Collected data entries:
┏━━

-- ==== Sys2Proof/Machine/Kiln.lean ====
section
/-! DEFINITION. The Kiln: groups and their copies, versions, offcuts and the journal (R212-R247, R273, R274, R457-R461,
R480). -/
namespace Sys2Proof.Machine

/-! ## Sequences by their handles (R214) -/

def findSeq (s : State) (ctx : BitVec 12) (va : Nat) : Option Seq := s.work.seqs.find? (fun q => q.ctx == ctx && q.desc == va && q.opn)
/-- the sequence a handle names: its base is the descriptor -/
def seqOfHandle (s : State) (ctx : BitVec 12) (h : CReg) : Option Seq := findSeq s ctx (capBase h.bits)
def kSeq (c : Cmd) : KM Seq := do
  match seqOfHandle (← get) c.ctx c.a with
  | some q => pure q
  | none => kEnd 0x53
def updSeq (s : State) (id : BitVec 32) (f : Seq → Seq) : State :=
  setWork s { s.work with seqs := s.work.seqs.map (fun q => if q.id == id then f q else q) }
def children (s : State) (q : Seq) : List Seq := s.work.seqs.filter (fun x => x.parent == some q.id && x.opn)
/-- R234: the largest FORKLEN of the open children -/
def freezeLen (s : State) (q : Seq) : Nat := (children s q).foldl (fun n x => max n (x.forkLen.getD 0)) 0
def kUnfrozen (q : Seq) (p : Nat) : KM Unit := do kCheck (decide (freezeLen (← get) q ≤ p)) 0x54
/-- nor may a group change that the view names below it -/
def kGroupUnfrozen (q : Seq) (v : List VRun) (g : Nat) : KM Unit := do
  let fl := freezeLen (← get) q
  kCheck (!v.any (fun r => r.run.group == g && decide (r.run.lstart < fl))) 0x54
/-- The descriptor, as a command on the sequence finds it; with the Scribe, the validity map's header is checked too (R248). -/
def kDesc (q : Seq) : KM Desc := do
  let d ← readDesc q
  if hasScribe (← get) then do let _ ← mapCap q d; pure d else pure d
/-- B as a number (R239): bits [63:0] -/
def bNum (c : Cmd) : Nat := (c.b.bits.extractLsb' 0 64).toNat
def bLo (c : Cmd) : Nat := (c.b.bits.extractLsb' 0 32).toNat
def bHi (c : Cmd) : Nat := (c.b.bits.extractLsb' 32 32).toNat
/-- the bytes of an operand range in B's bounds, with poison -/
def kOperand (q : Seq) (c : Cmd) (off n : Nat) : KM EngData := do
  kCheck (decide (curOf c.b + off + n ≤ capLimit c.b.bits ∧ capBase c.b.bits ≤ curOf c.b)) 0x50
  kData q (curOf c.b + off) n

/-! ## The journal (R241-R243) -/

def journalEntry (kind b1 b2 b3 group : Nat) (w1 w2 : Nat) (tail : List Byte) : List Byte :=
  [BitVec.ofNat 8 kind, BitVec.ofNat 8 b1, BitVec.ofNat 8 b2, BitVec.ofNat 8 b3] ++ toBytes 4 group ++ toBytes 4 w1 ++ toBytes 4 w2 ++
  (tail ++ List.replicate (16 - tail.length) 0)
def jMark (n length : Nat) : List Byte := journalEntry 1 0 0 0 0 n length []
def jSlot (rank slot : Nat) (fresh : Bool) (group : Nat) : List Byte := journalEntry 2 rank slot (if fresh then 1 else 0) group 0 0 []
def jGroup (group : Nat) : List Byte := journalEntry 3 0 0 0 group 0 0 []
def jCopy (group old : Nat) : List Byte := journalEntry 4 0 0 0 group old 0 []
def jVersion (rank : Nat) (seasoned closed : Bool) (group addr : Nat) : List Byte :=
  journalEntry 5 rank 0 ((if seasoned then 1 else 0) + (if closed then 2 else 0)) group (addr % 2 ^ 32) (addr / 2 ^ 32) []
def jRun (ix nrun : Nat) (old : List Byte) : List Byte := journalEntry 6 0 0 0 0 ix nrun old
def jLength (n : Nat) : List Byte := journalEntry 7 0 0 0 0 n 0 []
def jRng (old : List Byte) : List Byte := journalEntry 8 0 0 0 0 0 0 old
def journalCap (d : Desc) : Nat := min 65536 ((capLimit d.journal.bits - curOf d.journal - 64) / 32)
/-- entries appended; past CAP the command ends with 0x59 -/
def jWrite (q : Seq) (d : Desc) (es : List (List Byte)) : KM Unit :=
  if !q.jopen || es.isEmpty then pure ()
  else do
    let n ← kNum q (curOf d.journal + 8) 4
    kCheck (decide (n + es.length ≤ journalCap d)) 0x59
    kWrite q (curOf d.journal + 0x40 + 32 * n) es.flatten
    kPut q (curOf d.journal + 8) 4 (n + es.length)
/-- RUN entries for the change from one table to another -/
def runEntries (old new : List Run) : List (List Byte) :=
  let n := old.length
  let changed := (List.range (max n new.length)).filter (fun i => old[i]? != new[i]?)
  changed.map (fun i => jRun i n (match old[i]? with | some r => runBytes r | none => []))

┗━━

*WHAT YOU HAVE TO DO*. Look through the data above and report every line in which "some" appears.

*RESULT BELOW*.
  | some q => pure q
def children (s : State) (q : Seq) : List Seq := s.work.seqs.filter (fun x => x.parent == some q.id && x.opn)
  changed.map (fun i => jRun i n (match old[i]? with | some r => runBytes r | none => []))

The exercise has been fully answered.